Among the lines below, keep only those from the one containing "decide (msDraw q.met" through the one containing "def sendEnroll (m", and reproduce them exactly.
-------- DATA PROVIDED
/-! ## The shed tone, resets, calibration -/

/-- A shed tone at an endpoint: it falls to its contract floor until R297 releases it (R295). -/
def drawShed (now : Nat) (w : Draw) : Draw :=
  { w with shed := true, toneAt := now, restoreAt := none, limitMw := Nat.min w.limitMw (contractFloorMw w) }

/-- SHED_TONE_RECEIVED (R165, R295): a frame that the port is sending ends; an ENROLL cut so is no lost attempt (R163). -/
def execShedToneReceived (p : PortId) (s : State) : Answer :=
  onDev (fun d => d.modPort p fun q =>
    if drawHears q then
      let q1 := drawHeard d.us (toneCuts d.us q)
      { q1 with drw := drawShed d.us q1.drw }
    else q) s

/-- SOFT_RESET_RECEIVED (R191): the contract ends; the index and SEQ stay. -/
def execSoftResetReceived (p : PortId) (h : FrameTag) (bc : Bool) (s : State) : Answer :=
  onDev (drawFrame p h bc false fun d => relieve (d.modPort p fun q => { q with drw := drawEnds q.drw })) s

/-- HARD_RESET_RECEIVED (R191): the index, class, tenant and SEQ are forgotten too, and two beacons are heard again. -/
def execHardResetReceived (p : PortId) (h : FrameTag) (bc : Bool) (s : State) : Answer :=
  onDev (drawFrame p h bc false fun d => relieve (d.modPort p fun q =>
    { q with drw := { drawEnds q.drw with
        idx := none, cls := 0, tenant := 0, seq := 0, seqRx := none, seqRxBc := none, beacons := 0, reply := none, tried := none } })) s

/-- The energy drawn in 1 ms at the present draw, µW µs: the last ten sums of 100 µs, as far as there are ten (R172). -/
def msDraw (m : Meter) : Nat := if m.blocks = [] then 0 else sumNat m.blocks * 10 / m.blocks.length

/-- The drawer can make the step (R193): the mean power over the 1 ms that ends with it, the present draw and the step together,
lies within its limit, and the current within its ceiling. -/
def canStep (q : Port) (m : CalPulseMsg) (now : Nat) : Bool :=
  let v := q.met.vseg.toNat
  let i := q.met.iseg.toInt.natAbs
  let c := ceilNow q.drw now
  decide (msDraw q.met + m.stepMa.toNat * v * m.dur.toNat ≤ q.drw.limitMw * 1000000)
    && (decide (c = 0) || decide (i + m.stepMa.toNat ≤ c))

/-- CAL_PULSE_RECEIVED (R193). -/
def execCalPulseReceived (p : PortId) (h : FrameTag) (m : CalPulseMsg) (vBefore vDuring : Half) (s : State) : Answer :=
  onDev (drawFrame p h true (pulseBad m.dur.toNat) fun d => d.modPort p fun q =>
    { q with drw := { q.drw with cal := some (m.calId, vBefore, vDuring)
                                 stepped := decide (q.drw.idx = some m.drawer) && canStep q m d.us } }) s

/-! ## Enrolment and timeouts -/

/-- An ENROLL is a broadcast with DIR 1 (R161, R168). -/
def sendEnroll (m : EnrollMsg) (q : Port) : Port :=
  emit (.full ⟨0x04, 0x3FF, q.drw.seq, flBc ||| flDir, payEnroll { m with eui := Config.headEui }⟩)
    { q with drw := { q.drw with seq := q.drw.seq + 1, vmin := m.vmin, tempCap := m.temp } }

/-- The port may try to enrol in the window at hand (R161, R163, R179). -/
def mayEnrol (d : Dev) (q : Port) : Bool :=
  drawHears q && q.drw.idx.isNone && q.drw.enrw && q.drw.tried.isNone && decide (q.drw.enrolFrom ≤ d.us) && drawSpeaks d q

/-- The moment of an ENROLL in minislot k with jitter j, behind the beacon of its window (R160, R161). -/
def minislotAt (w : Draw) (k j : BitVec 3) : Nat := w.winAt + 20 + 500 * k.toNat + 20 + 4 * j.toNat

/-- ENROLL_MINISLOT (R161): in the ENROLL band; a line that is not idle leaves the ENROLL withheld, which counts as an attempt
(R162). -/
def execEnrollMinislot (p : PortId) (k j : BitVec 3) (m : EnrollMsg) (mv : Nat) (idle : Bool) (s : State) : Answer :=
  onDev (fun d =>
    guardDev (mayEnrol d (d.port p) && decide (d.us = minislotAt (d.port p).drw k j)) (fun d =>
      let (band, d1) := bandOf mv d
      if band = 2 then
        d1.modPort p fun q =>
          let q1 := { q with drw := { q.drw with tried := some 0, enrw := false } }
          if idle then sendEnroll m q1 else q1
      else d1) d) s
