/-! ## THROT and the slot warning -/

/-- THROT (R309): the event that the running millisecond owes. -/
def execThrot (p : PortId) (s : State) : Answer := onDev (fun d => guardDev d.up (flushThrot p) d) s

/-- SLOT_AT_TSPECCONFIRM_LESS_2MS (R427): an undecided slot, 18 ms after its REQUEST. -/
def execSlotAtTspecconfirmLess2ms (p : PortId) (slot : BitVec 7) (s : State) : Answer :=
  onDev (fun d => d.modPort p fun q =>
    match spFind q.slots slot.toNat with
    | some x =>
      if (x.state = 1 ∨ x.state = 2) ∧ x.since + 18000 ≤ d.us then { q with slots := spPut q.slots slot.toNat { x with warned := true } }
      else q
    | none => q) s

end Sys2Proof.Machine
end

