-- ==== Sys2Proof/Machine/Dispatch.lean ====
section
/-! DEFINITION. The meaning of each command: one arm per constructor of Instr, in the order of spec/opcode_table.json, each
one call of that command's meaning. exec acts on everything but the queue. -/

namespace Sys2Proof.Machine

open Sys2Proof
----------------
== EXERCISE OUTPUT ==
  decide (msDraw q.met + m.stepMa.toNat * v * m.dur.toNat ≤ q.drw.limitMw * 1000000)
    && (decide (c = 0) || decide (i + m.stepMa.toNat ≤ c))

/-- CAL_PULSE_RECEIVED (R193). -/
def execCalPulseReceived (p : PortId) (h : FrameTag) (m : CalPulseMsg) (vBefore vDuring : Half) (s : State) : Answer :=
  onDev (drawFrame p h true (pulseBad m.dur.toNat) fun d => d.modPort p fun q =>
    { q with drw := { q.drw with cal := some (m.calId, vBefore, vDuring)
                                 stepped := decide (q.drw.idx = some m.drawer) && canStep q m d.us } }) s

/-! ## Enrolment and timeouts -/

/-- An ENROLL is a broadcast with DIR 1 (R161, R168). -/
def sendEnroll (m : EnrollMsg) (q : Port) : Port :=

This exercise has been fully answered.